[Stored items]
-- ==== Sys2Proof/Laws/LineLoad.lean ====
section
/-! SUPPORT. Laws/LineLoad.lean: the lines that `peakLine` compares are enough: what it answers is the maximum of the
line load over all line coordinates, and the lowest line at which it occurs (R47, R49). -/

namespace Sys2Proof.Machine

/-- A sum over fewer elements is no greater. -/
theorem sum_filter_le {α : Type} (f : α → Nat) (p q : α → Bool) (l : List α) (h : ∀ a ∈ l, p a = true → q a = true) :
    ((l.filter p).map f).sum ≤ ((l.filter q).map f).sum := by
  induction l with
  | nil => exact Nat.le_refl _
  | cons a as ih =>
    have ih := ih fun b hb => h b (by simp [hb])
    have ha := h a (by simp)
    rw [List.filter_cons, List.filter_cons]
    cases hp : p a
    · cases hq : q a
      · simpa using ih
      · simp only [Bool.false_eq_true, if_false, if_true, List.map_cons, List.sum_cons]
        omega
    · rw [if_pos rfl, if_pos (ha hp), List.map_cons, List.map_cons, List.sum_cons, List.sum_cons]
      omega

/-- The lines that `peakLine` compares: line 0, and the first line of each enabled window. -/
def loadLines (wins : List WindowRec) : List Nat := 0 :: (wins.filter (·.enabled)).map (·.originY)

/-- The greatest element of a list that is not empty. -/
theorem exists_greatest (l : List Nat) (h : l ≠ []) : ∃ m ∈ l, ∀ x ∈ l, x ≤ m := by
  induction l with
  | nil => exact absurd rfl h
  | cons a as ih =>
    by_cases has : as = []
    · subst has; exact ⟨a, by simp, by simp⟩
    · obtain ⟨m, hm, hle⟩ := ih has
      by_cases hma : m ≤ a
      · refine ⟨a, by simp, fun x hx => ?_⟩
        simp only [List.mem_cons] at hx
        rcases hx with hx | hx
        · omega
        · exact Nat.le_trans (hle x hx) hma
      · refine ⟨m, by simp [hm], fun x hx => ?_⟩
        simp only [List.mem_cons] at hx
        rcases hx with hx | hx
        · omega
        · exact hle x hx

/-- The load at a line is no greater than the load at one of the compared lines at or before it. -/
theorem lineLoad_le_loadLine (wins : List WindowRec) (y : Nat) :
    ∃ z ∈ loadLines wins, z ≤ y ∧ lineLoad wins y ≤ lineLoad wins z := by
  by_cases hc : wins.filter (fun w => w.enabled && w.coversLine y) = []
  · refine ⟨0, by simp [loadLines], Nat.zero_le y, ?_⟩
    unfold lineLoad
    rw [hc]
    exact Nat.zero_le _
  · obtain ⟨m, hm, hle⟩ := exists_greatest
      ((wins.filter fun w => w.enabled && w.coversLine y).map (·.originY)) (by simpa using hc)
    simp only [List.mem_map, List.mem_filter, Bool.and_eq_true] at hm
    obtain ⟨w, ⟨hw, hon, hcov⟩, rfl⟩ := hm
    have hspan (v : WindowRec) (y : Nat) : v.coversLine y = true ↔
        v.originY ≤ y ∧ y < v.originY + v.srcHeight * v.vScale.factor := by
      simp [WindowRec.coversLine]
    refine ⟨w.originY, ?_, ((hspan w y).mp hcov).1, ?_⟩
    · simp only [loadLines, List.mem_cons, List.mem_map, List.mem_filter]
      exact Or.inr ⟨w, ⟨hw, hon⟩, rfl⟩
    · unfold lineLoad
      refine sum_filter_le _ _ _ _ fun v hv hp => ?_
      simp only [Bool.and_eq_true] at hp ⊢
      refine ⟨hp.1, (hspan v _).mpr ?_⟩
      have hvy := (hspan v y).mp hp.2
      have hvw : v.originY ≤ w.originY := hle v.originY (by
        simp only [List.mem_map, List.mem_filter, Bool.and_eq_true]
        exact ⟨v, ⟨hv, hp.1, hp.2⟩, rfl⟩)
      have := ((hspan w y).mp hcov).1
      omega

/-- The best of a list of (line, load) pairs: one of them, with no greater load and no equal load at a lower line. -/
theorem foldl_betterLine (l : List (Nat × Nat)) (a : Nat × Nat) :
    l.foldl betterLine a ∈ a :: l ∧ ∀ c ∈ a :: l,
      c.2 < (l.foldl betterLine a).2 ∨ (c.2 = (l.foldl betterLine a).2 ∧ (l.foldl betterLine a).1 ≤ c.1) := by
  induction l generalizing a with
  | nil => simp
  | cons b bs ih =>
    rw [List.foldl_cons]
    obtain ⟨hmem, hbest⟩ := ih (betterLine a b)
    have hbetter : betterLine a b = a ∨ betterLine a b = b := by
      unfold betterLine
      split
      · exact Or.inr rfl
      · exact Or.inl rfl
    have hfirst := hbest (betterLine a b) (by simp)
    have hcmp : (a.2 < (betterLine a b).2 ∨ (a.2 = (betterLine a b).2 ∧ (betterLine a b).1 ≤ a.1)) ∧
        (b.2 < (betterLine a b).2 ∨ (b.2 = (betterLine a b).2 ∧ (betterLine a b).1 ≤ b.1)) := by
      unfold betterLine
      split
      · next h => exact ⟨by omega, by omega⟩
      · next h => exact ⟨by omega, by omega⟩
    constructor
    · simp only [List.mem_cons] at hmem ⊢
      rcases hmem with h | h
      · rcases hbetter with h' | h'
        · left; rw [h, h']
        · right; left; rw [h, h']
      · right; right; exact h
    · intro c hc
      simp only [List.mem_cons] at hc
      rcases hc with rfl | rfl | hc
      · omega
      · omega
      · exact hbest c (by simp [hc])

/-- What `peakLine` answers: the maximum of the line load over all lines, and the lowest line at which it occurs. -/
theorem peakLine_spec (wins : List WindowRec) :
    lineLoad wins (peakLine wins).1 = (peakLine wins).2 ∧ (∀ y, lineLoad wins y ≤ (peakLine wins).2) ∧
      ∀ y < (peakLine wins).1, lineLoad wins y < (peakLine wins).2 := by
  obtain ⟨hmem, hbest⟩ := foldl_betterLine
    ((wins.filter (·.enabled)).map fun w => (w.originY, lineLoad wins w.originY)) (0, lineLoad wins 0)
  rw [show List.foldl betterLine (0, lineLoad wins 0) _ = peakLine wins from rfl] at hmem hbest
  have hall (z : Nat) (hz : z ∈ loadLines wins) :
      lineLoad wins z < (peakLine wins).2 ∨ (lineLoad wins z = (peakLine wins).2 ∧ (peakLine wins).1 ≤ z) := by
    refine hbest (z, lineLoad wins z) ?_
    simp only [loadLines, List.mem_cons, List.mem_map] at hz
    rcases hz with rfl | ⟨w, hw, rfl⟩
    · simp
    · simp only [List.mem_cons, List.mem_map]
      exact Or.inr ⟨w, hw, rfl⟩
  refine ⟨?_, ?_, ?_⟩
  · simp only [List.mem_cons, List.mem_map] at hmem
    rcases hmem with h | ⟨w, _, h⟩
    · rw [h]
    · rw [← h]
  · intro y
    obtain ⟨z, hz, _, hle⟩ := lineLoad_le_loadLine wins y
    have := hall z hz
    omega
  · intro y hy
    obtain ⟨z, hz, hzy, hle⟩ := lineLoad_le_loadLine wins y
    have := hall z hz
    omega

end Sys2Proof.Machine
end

Problem to solve -
Exact copies of the line containing "it occurs. -/" and of every line after it through the end of the entries are all that should be output.

Final answer -
/-- What `peakLine` answers: the maximum of the line load over all lines, and the lowest line at which it occurs. -/
theorem peakLine_spec (wins : List WindowRec) :
    lineLoad wins (peakLine wins).1 = (peakLine wins).2 ∧ (∀ y, lineLoad wins y ≤ (peakLine wins).2) ∧
      ∀ y < (peakLine wins).1, lineLoad wins y < (peakLine wins).2 := by
  obtain ⟨hmem, hbest⟩ := foldl_betterLine
    ((wins.filter (·.enabled)).map fun w => (w.originY, lineLoad wins w.originY)) (0, lineLoad wins 0)
  rw [show List.foldl betterLine (0, lineLoad wins 0) _ = peakLine wins from rfl] at hmem hbest
  have hall (z : Nat) (hz : z ∈ loadLines wins) :
      lineLoad wins z < (peakLine wins).2 ∨ (lineLoad wins z = (peakLine wins).2 ∧ (peakLine wins).1 ≤ z) := by
    refine hbest (z, lineLoad wins z) ?_
    simp only [loadLines, List.mem_cons, List.mem_map] at hz
    rcases hz with rfl | ⟨w, hw, rfl⟩
    · simp
    · simp only [List.mem_cons, List.mem_map]
      exact Or.inr ⟨w, hw, rfl⟩
  refine ⟨?_, ?_, ?_⟩
  · simp only [List.mem_cons, List.mem_map] at hmem
    rcases hmem with h | ⟨w, _, h⟩
    · rw [h]
    · rw [← h]
  · intro y
    obtain ⟨z, hz, _, hle⟩ := lineLoad_le_loadLine wins y
    have := hall z hz
    omega
  · intro y hy
    obtain ⟨z, hz, hzy, hle⟩ := lineLoad_le_loadLine wins y
    have := hall z hz
    omega

end Sys2Proof.Machine
end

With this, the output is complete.